theorem exec_query_eq_respond (hi : isQuery i = true) (h : exec i s = .next t) : ∃ r, t = s.respond r := by
  cases i with
  | readCsr n => exact execReadCsr_eq_respond h
  | gridGet row col => exact execGridGet_eq_respond h
  | gridRows => exact execGridRows_eq_respond h
  | gridCols => exact execGridCols_eq_respond h
  | nop | gridCreate | gridClear | gridSet | encStart | encPush | encFlush | encGrid | decStart | decPush
  | decFinish => cases hi

theorem isRepeatable_of_isQuery (hi : isQuery i = true) : isRepeatable i = true := by
  cases i with
  | readCsr | gridGet | gridRows | gridCols => rfl
  | nop | gridCreate | gridClear | gridSet | encStart | encPush | encFlush | encGrid | decStart | decPush
  | decFinish => cases hi

/-- The grids agree in their shape and in every cell. -/
def Grid.SameCells (g g' : Grid) : Prop := g.SameShape g' ∧ ∀ n, g'.cell n = g.cell n

/-- Doing GRID_SET or GRID_CLEAR again gives the same response and leaves the same cells. -/
def RepeatsOn (i : Instr) (t : State) (r : Response) : Prop :=
  ∃ u, exec i t = .next u ∧ u.rsps = t.rsps ++ [r] ∧ t.grid.SameCells u.grid

/-- A command that raised an error raises it again. -/
theorem RaisedOnly.repeatsOn (hi : isRepeatable i = true) (h : exec i s = .next t) (hraised : RaisedOnly s t)
    (hr : t.rsps = s.rsps ++ [r]) : RepeatsOn i t r := by
  obtain ⟨e, info, rfl⟩ := hraised
  obtain rfl := response_unique rfl rfl hr
  exact ⟨_, exec_respond hi h rfl _, rfl, ⟨rfl, rfl, rfl⟩, fun _ => rfl⟩

theorem execGridSet_repeatsOn {row col value : Int} (h : execGridSet row col value s = .next t)
    (hr : t.rsps = s.rsps ++ [r]) : RepeatsOn (.gridSet row col value) t r := by
  rcases execGridSet_cases h with hraised | ⟨hv, hin, hsym, rfl⟩
  · exact hraised.repeatsOn rfl h hr
  · obtain rfl := response_unique rfl rfl hr
    refine ⟨_, execGridSet_of_isSym hv hin hsym, rfl, ⟨rfl, rfl, rfl⟩, fun n => ?_⟩
    show ((s.grid.setCell _ _).setCell (s.grid.idx row col) (symOf value)).cell n = _
    rw [Grid.cell_setCell]
    split_ifs with hn
    · exact ((Grid.cell_setCell ..).trans (if_pos hn)).symm
    · rfl

theorem execGridClear_repeatsOn {value : Int} (h : execGridClear value s = .next t) (hr : t.rsps = s.rsps ++ [r]) :
    RepeatsOn (.gridClear value) t r := by
  rcases execGridClear_cases h with hraised | ⟨hv, hsym, rfl⟩
  · exact hraised.repeatsOn rfl h hr
  · obtain rfl := response_unique rfl rfl hr
    refine ⟨_, execGridClear_of_isSym hv hsym, rfl, ⟨rfl, rfl, rfl⟩, fun n => ?_⟩
    show ((s.grid.fillCells _).fillCells (symOf value)).cell n = _
    rw [Grid.cell_fillCells]
    split_ifs with hn
    · exact ((s.grid.cell_fillCells (symOf value) n).trans (if_pos hn)).symm
    · rfl

/-- Settles O45: a query only gives a response and does not read those given before; GRID_SET and GRID_CLEAR write the
same cells again. -/
theorem readsChangeNothing : Obligations.ReadsChangeNothing := by
  unfold Obligations.ReadsChangeNothing
  intro i s t r h hr
  refine ⟨fun hi => ?_, ?_⟩
  · obtain ⟨r', rfl⟩ := exec_query_eq_respond hi h
    obtain rfl := response_unique rfl rfl hr
    refine ⟨rfl, (exec_respond (isRepeatable_of_isQuery hi) h rfl r').trans ?_⟩
    simp only [State.respond, List.append_assoc, List.singleton_append]
  · have shape : RepeatsOn i t r → ∃ u, exec i t = .next u ∧ u.rsps = t.rsps ++ [r] ∧ u.grid.valid = t.grid.valid ∧
        u.grid.rows = t.grid.rows ∧ u.grid.cols = t.grid.cols ∧ ∀ n, u.grid.cell n = t.grid.cell n :=
      fun ⟨u, hu, hru, ⟨hv, hrows, hcols⟩, hcells⟩ => ⟨u, hu, hru, hv, hrows, hcols, hcells⟩
    rintro (⟨row, col, v, rfl⟩ | ⟨v, rfl⟩)
    · exact shape (execGridSet_repeatsOn h hr)
    · exact shape (execGridClear_repeatsOn h hr)

end Sys2Proof.Machine
end

section
/-! PROOFS. Stored contents outside the grid and the dictionaries are never observed (10_state.md R23, R27, R49). -/

namespace Sys2Proof.Machine

/-! ### Dictionaries -/

section
variable {p : Params} {d d' : Dict}

theorem Dict.SameVisible.str_eq (h : d.SameVisible d') (hd : Dict.Inv p d) (n : Nat) : d'.str n = d.str n :=
  Dict.str_congr hd.descends fun m _ => h.2 m

theorem Dict.SameVisible.first_eq (h : d.SameVisible d') (hd : Dict.Inv p d) (n : Nat) : d'.first n = d.first n :=
  Dict.firstUpTo_congr hd.descends n (fun m _ => h.2 m) _ _ (Nat.lt_succ_self n) (Nat.lt_succ_self n)

/-- A match is an entry, and where pairs are distinct there is one at most. -/
theorem Dict.SameVisible.find_eq (h : d.SameVisible d') (hd : Table.wf d.entries) (hd' : Table.wf d'.entries)
    (hp' : d'.PairsDistinct) (w : Word) (c : Byte) : d'.find w c = d.find w c := by
  cases hf : d.find w c with
  | some n => exact Dict.find_of_entry hd' hp' ((h.2 n).trans (Dict.find_some hd hf))
  | none =>
    cases hf' : d'.find w c with
    | none => rfl
    | some n => exact absurd ((h.2 n).symm.trans (Dict.find_some hd' hf')) (Dict.find_none hf n)

theorem Dict.SameVisible.insert (h : d.SameVisible d') (hd : Dict.Inv p d) (hroom : d.next ≠ p.dictCap) (w : Word)
    (c : Byte) : (d.insert w c).SameVisible (d'.insert w c) := by
  have hlt := hd.next_lt hroom
  refine ⟨congrArg (· + 1) h.1, fun n => ?_⟩
  rw [Dict.entry_insert hd.low hlt, Dict.entry_insert (h.1 ▸ hd.low) (h.1 ▸ hlt), h.1, h.2]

——

Your goal
Print exactly the lines from the one containing "none => rfl" through the last line of the records above, both included.

Your response
    | none => rfl
    | some n => exact absurd ((h.2 n).symm.trans (Dict.find_some hd' hf')) (Dict.find_none hf n)

theorem Dict.SameVisible.insert (h : d.SameVisible d') (hd : Dict.Inv p d) (hroom : d.next ≠ p.dictCap) (w : Word)
    (c : Byte) : (d.insert w c).SameVisible (d'.insert w c) := by
  have hlt := hd.next_lt hroom
  refine ⟨congrArg (· + 1) h.1, fun n => ?_⟩
  rw [Dict.entry_insert hd.low hlt, Dict.entry_insert (h.1 ▸ hd.low) (h.1 ▸ hlt), h.1, h.2]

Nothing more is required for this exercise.